Царь говорит в своем указе и о нарушении молодцами в «гишпанских» костюмах этикета и «регламента штиля» того времени. О каком этикете идет здесь речь? Ведь придворный этикет, церемонии вообще стесняли Петра. (Не случайно для этих целей он ввел специальную должность князя-кесаря, которую много лет занимал Федор Ромодановский.) Нелюбовь к ним царь проявил еще в начале 1690-х годов. Так, датский посланник Юст Юль отмечал: «О церемониях он не заботится и не придает им никакого значения или, по меньшей мере, делает вид, что не обращает на них внимания. Вообще, в числе его придворных нет ни маршала, ни церемониймейстера, ни камер-юнкера, а аудиенция моя скорее походила на простое посещение, нежели на аудиенцию». А Михаил Богословский описал мучения императора на церемонии приема персидского посла в августе 1723 года: «Он сильно потел от волнения и часто нюхал табак, когда посол произносил длинную высокопарную речь и когда он затем по восточному обычаю пополз по ступеням трона, чтобы поцеловать руку императора. С большим облегчением он вздохнул и выбежал из тронной залы, как только эта утомившая его церемония кончилась».
По всей видимости, говоря об этикете, Петр имел в виду распространенные в то время правила морали и светских манер, служившие для российских дворян своеобразным кодексом поведения. Одно из таких руководств – рукопись, переписанная рукой петербургского немца, стихотворца и переводчика, панегириста Петра I, Иоганна-Вернера Паузе, где также содержатся прямые инвективы против щегольства детей богатых отцов: «Если родители подарят новое платье – не хвастай им и не скачи перед другими от радости: это пристойно обезьянам и павлинам. Богатый хвастун в красных своих платьях поношает беду и нищету их и людей ненавистных учинит. Поэтому юношам прилично носить скромное платье».
Этикет того времени, помимо ношения европейских одежд, включал исполнение французских, немецких и польских танцев (показательно, что в училище Э. Глюка в Москве в 1703 году был специальный предмет «Танцевальное искусство и поступь французских и немецких учтивств»), свободное владение иностранными языками, а также умение писать и говорить красноречиво. Петр I, не обладая сам в достаточной мере светскими манерами, хотел видеть их у своих подданных. Он даже составил инструкцию, которой должны были руководствоваться при дворе. Впрочем, ее пункты звучат довольно обыденно: «Не разувая, сапогами или башмаками, не ложит(ь)ся на постели»; «Кому будет дана карта с нумером постели, то тут спать имеет. Не переноси постели ниже другому дать, или от другой постели взять».

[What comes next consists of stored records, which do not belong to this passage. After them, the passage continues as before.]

-- ==== Sys2Proof/Machine/Operands.lean ====
section
/-! DEFINITION. The pure computations of the spec over bytes and numbers: buffer cells (10_state.md R38), characters and hex digits (30_encoding.md R80, 42_hexdecode.md R130), the two checksums and the frame (41_codec.md R101 to R106), and the operands that the parameters give a command (00_scope.md R7, 44_pollfsm.md R190). -/

namespace Sys2Proof.Machine

open Sys2Proof.Config

/-! ## Cells of a buffer -/

/-- The byte at index `i` of a buffer, if one was written there (10_state.md R38). -/
def Memory.read (m : Memory) (i : Nat) : Option Byte :=
  match m with
  | [] => none
  | (k, b) :: rest => if k = i then some b else Memory.read rest i

/-- A buffer with the byte `b` at index `i`. -/
def Memory.write (m : Memory) (i : Nat) (b : Byte) : Memory :=
  match m with
  | [] => [(i, b)]
  | (k, c) :: rest =>
    if i < k then (i, b) :: (k, c) :: rest
    else if i = k then (i, b) :: rest
    else (k, c) :: Memory.write rest i b

/-- A buffer with the bytes `bs` at the indices from `i` on. -/
def Memory.writeAll (m : Memory) (i : Nat) (bs : List Byte) : Memory :=
  match bs with
  | [] => m
  | b :: rest => Memory.writeAll (Memory.write m i b) (i + 1) rest

/-- The size of a buffer (10_state.md R38). -/
def Buf.size : Buf → Nat
  | .tx => 128
  | .rx => 128
  | .pl => 110
  | .str => 128

/-- The buffer that PCHK's select bit names (30_encoding.md R72). -/
def bufOfSel : BufSel → Buf
  | .tx => .tx
  | .rx => .rx

/-! ## Characters -/

/-- The characters of a two-character register, first character in bits 7:0 (20_memory.md R53). -/
def chars2 (w : BitVec 16) : List Byte := [w.extractLsb' 0 8, w.extractLsb' 8 8]

/-- The characters of a four-character register, first character in bits 7:0 (20_memory.md R53). -/
def chars4 (w : BitVec 32) : List Byte :=
  [w.extractLsb' 0 8, w.extractLsb' 8 8, w.extractLsb' 16 8, w.extractLsb' 24 8]

/-- The characters of a request payload (00_scope.md R7). -/
def payloadChars (p : Payload) : List Byte := (p.chars.toList.take p.len).map asciiByte

/-- The character of a hex digit 0..15, uppercase (30_encoding.md R80). -/
def hexChar (d : Nat) : Byte := BitVec.ofNat 8 (if d < 10 then 48 + d else 55 + d)

/-- `v` written with `k` hex digits, most significant first, uppercase, zero-padded (42_hexdecode.md R133). -/
def renderHex (k : Nat) (v : Nat) : List Byte :=
  match k with
  | 0 => []
  | k + 1 => hexChar (v / 16 ^ k % 16) :: renderHex k v

/-- `hex4(v)` (30_encoding.md R80). -/
def hex4 (v : Nat) : List Byte := renderHex 4 v

/-- `hex2(b)` (30_encoding.md R80, R84). -/
def hex2 (v : Nat) : List Byte := renderHex 2 v

/-- `digit(c)` where `isHex(c)` (42_hexdecode.md R130, 00_scope.md R9), and `none` where not. -/
def hexDigit (c : Byte) : Option Nat :=
  if 48 ≤ c.toNat ∧ c.toNat ≤ 57 then some (c.toNat - 48)
  else if 65 ≤ c.toNat ∧ c.toNat ≤ 70 then some (c.toNat - 55)
  else if 97 ≤ c.toNat ∧ c.toNat ≤ 102 then some (c.toNat - 87)
  else none

/-- The loop of 42_hexdecode.md R130 from the value `v` on: `none` where it meets a character that is not a hex digit. -/
def parseHexFrom (v : Nat) (s : List Byte) : Option Nat :=
  match s with
  | [] => some v
  | c :: rest =>
    match hexDigit c with
    | some d => parseHexFrom (16 * v + d) rest
    | none => none

/-- The value of a string of hex digits, most significant first (42_hexdecode.md R130), and `none` where some character is not one. -/
def parseHex (s : List Byte) : Option Nat := parseHexFrom 0 s

/-! ## Checksums and frames -/

/-- `nib(L, k)` (41_codec.md R101). -/
def nib (l k : Nat) : Nat := l / 16 ^ k % 16

/-- The length checksum `lchk(L)` (41_codec.md R101). -/
def lchk (l : Nat) : Nat := (16 - (nib l 0 + nib l 1 + nib l 2 + nib l 3) % 16) % 16

/-- `lenWord(L)` (41_codec.md R101, 30_encoding.md R83). -/
def lenWord (l : Nat) : Nat := lchk l * 4096 + l

/-- `lenField(L)` (41_codec.md R101). -/
def lenField (l : Nat) : List Byte := hex4 (lenWord l)

/-- The sum of the bytes of `s`, each unsigned (41_codec.md R103). -/
def byteSum (s : List Byte) : Nat :=
  match s with
  | [] => 0
  | b :: rest => b.toNat + byteSum rest

/-- `sum16(s)` (41_codec.md R103). -/
def sum16 (s : List Byte) : Nat := byteSum s % 65536

/-- The payload checksum `pchk(s)` (41_codec.md R103). -/
def pchk (s : List Byte) : Nat := (65536 - sum16 s) % 65536

/-- `body(c, v, a, p)`, the bytes the payload checksum covers (41_codec.md R105, R106). -/
def frameBody (c v a p : List Byte) : List Byte := v ++ a ++ c ++ lenField p.length ++ p

/-- `buildFrame(c, v, a, p)` (41_codec.md R106, 30_encoding.md R81). -/
def buildFrame (cfg : Params) (c v a p : List Byte) : List Byte :=
  [cfg.soiChar] ++ frameBody c v a p ++ hex4 (pchk (frameBody c v a p)) ++ [cfg.eoiChar]

/-- The cause index of a return code (41_codec.md R108): 1 to 6 are named, any other nonzero code is 7. -/
def causeIndex (rc : Nat) : Nat := if 1 ≤ rc ∧ rc ≤ 6 then rc else 7

/-! ## Operands that the parameters give -/

/-- The largest payload length (00_scope.md R6 MAX_PAYLOAD, 30_encoding.md R86). -/
def maxPayload : Nat := 110

/-- MIN_REPLY of a phase (00_scope.md R6, 44_pollfsm.md R190). -/
def minReply : Phase → Nat
  | .onoff => 33
  | .analog => 99
  | .warning => 67
  | .sysparam => 119

/-- The request CID of a phase (44_pollfsm.md R190). -/
def reqCid (cfg : Params) : Phase → Ascii4
  | .onoff => cfg.cidOnoff
  | .analog => cfg.cidAnalog
  | .warning => cfg.cidWarning
  | .sysparam => cfg.cidGetsys

/-- The request payload of a phase (44_pollfsm.md R190). -/
def reqPayload (cfg : Params) : Phase → List Byte
  | .onoff => payloadChars cfg.reqOnoff
  | .analog => payloadChars cfg.reqAnalog
  | .warning => payloadChars cfg.reqWarning
  | .sysparam => payloadChars cfg.reqGetsys

/-- CMDCODE(2), the characters "2001" (30_encoding.md R88). -/
def loadOnCode : List Byte := [0x32, 0x30, 0x30, 0x31]

/-- CMDCODE(IDX) for IDX = 0..3 (30_encoding.md R88); `none` is an unknown command (43_exchange_dispatch.md R160). -/
def cmdCode (cfg : Params) (idx : Nat) : Option (List Byte) :=
  match idx with
  | 0 => some (asciiChars4 cfg.cmdCode0)
  | 1 => some (asciiChars4 cfg.cmdCode1)
  | 2 => some loadOnCode
  | 3 => some (asciiChars4 cfg.cmdCode3)
  | _ => none

/-- The smallest frame offset of a field of the payload (00_scope.md R6 HEADER_LEN, 44_pollfsm.md R199). -/
def headerLen : Nat := 13

/-- DATAFLAG_OFF (44_pollfsm.md R183). -/
def dataflagOffset (cfg : Params) : Nat := headerLen + cfg.dataflagOff

/-- WARN_BASE (44_pollfsm.md R197). -/
def warnBaseOffset (cfg : Params) : Nat := headerLen + cfg.warnBase

/-- NAME_CAP (43_exchange_dispatch.md R170). -/
def nameCap (cfg : Params) : Nat := 11 + cfg.nameCapOver11

/-- AOFF(k) (44_pollfsm.md R195). -/
def analogOffset (l : AnalogLayout) (k : AnalogFact) : Nat :=
  headerLen + (match k with
    | .inputVoltage => l.inputVoltage
    | .outputVoltage => l.outputVoltage
    | .outputCurrent => l.outputCurrent
    | .batteryVoltage => l.batteryVoltage
    | .outputFrequency => l.outputFrequency
    | .inputFrequency => l.inputFrequency
    | .realpower => l.realpower
    | .apparentPower => l.apparentPower
    | .runtimeLow => l.runtimeLow).val

/-- SCALE(k) (44_pollfsm.md R195): × 10 for the two power fields, ÷ 100 for every other. -/
def analogScale : AnalogFact → ℚ
  | .realpower => 10
  | .apparentPower => 10
  | .inputVoltage => 1 / 100
  | .outputVoltage => 1 / 100
  | .outputCurrent => 1 / 100
  | .batteryVoltage => 1 / 100
  | .outputFrequency => 1 / 100
  | .inputFrequency => 1 / 100
  | .runtimeLow => 1 / 100

/-- The frame offset of a SYSPARAM field (44_pollfsm.md R198). -/
def sysOffset : SysField → Nat
  | .two k => headerLen + k
  | .four k => headerLen + k

/-- The exact rational of a SYS_SCALE value (00_scope.md R7). -/
def scalingValue : Scaling → ℚ
  | .one => 1
  | .div100 => 1 / 100
  | .times10 => 10
  | .times1point15 => 23 / 20
  | .other n => otherScaling n

/-- The value a code map gives a code, `none` for ANOMALY (00_scope.md R7). -/
def mapCode {α : Type} (m : CodeMap α) (code : Nat) : Option α :=
  match m with
  | [] => none
  | (k, v) :: rest => if k.toNat = code then some v else mapCode rest code

/-- CHG_MAP(c) (44_pollfsm.md R194), `none` for ANOMALY. -/
def mapCharger (m : ChargerCodes) (code : Nat) : Option ChargerStatus :=
  if code = m.resting.toNat then some .resting
  else if code = m.charging.toNat then some .charging
  else if code = m.discharging.toNat then some .discharging
  else none

/-- The warning codes that mean active (00_scope.md R6 WARN_ACTIVE_CODES, 44_pollfsm.md R197). -/
def warnActive (v : Nat) : Bool := v == 0x01 || v == 0x02 || v == 0x03 || v == 0xF0

/-- The data-flag override (44_pollfsm.md R193): bit 0 is "warning data pending", bit 4 "on/off data pending". -/
def flagOverride (cfg : Params) (df : Nat) (d : Phase) : Phase :=
  let w := df % 2
  let o := df / 16 % 2
  if w = 1 ∧ o = 1 then
    (match cfg.flagPriority with
      | .warnFirst => .warning
      | .onoffFirst => .onoff)
  else if w = 1 then .warning
  else if o = 1 then .onoff
  else d

/-! ## Sets of the store -/

/-- Whether a flag is in a status set (10_state.md R41). -/
def StatusSet.has (s : StatusSet) : StatusFlag → Bool
  | .onLine => s.onLine
  | .onBattery => s.onBattery
  | .bypass => s.bypass

/-- A status set with one more flag (10_state.md R41). -/
def StatusSet.add (s : StatusSet) : StatusFlag → StatusSet
  | .onLine => { s with onLine := true }
  | .onBattery => { s with onBattery := true }
  | .bypass => { s with bypass := true }

/-- The empty status set. -/
def StatusSet.empty : StatusSet := { onLine := false, onBattery := false, bypass := false }

/-- The union of two status sets (44_pollfsm.md R194). -/
def StatusSet.union (a b : StatusSet) : StatusSet :=
  { onLine := a.onLine || b.onLine, onBattery := a.onBattery || b.onBattery, bypass := a.bypass || b.bypass }

/-- The place of a fact in the store's map. -/
def FactId.index : FactId → Fin 17
  | .vendorName => 0
  | .chargerStatus => 1
  | .batteryTest => 2
  | .analog .inputVoltage => 3
  | .analog .outputVoltage => 4
  | .analog .outputCurrent => 5
  | .analog .batteryVoltage => 6
  | .analog .outputFrequency => 7
  | .analog .inputFrequency => 8
  | .analog .realpower => 9
  | .analog .apparentPower => 10
  | .analog .runtimeLow => 11
  | .nominalOutputVoltage => 12
  | .nominalOutputFrequency => 13
  | .bypassHighThreshold => 14
  | .bypassLowThreshold => 15
  | .batteryTestInterval => 16

/-- What an event does to the store (10_state.md R41); the trace keeps every event in order (20_memory.md R62). -/
def Store.apply (e : StoreEvent) (t : Store) : Store :=
  let u := { t with events := t.events ++ [e] }
  match e with
  | .statusInit => { u with statusWork := StatusSet.empty }
  | .statusSet f => { u with statusWork := StatusSet.add t.statusWork f }
  | .statusCommit => { u with status := t.statusWork }
  | .alarmInit => { u with alarmsWork := Vector.replicate 26 false }
  | .alarmSet i => { u with alarmsWork := t.alarmsWork.set i true }
  | .alarmCommit => { u with alarms := t.alarmsWork }
  | .fact id v => { u with facts := t.facts.set id.index (some v) }
  | .markStale => { u with mark := .stale }
  | .markFresh => { u with mark := .fresh }

/-- The store after a list of events, oldest first (20_memory.md R62). -/
def applyEvents (es : List StoreEvent) (t : Store) : Store := es.foldl (fun u e => Store.apply e u) t

/-- The value the store holds for a fact (10_state.md R41). -/
def Store.factOf (t : Store) (id : FactId) : Option FactValue := t.facts.get id.index

/-! ## Transport answers -/

/-- The result r of a receive of at most `n` bytes (10_state.md R40: r ≤ n). -/
def RecvAnswer.result (a : RecvAnswer) (n : Nat) : Int :=
  match a with
  | .bytes _ rest => min n (rest.length + 1)
  | .timeout => 0
  | .ioError k => -(k + 1)

/-- The bytes of a receive of at most `n` bytes (10_state.md R40: exactly r of them if r > 0). -/
def RecvAnswer.data (a : RecvAnswer) (n : Nat) : List Byte :=
  match a with
  | .bytes b rest => (b :: rest).take n
  | .timeout => []
  | .ioError _ => []

end Sys2Proof.Machine
end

Издавались и руководства к сочинению писем на все случаи жизни, вроде книги «Приклады, како пишутся комплименты разные» (1708). Особое место здесь занимали галантные «Поздравительные письма к женскому полу».
Из подобных компонентов и складывался «регламент штиля» эпохи, куда «гишпанские камзол и панталоны» просто не вписались. И действительно, мы не располагаем данными, чтобы кто-либо после названного указа облачился в подобные одежды. Но дело не только в этом. Важен сам принцип – монарх присваивает себе право вводить, разрешать или же запрещать ту или иную моду на одежду. Достаточно объявить неугодное платье «предерзким щегольством» – и проблема решена.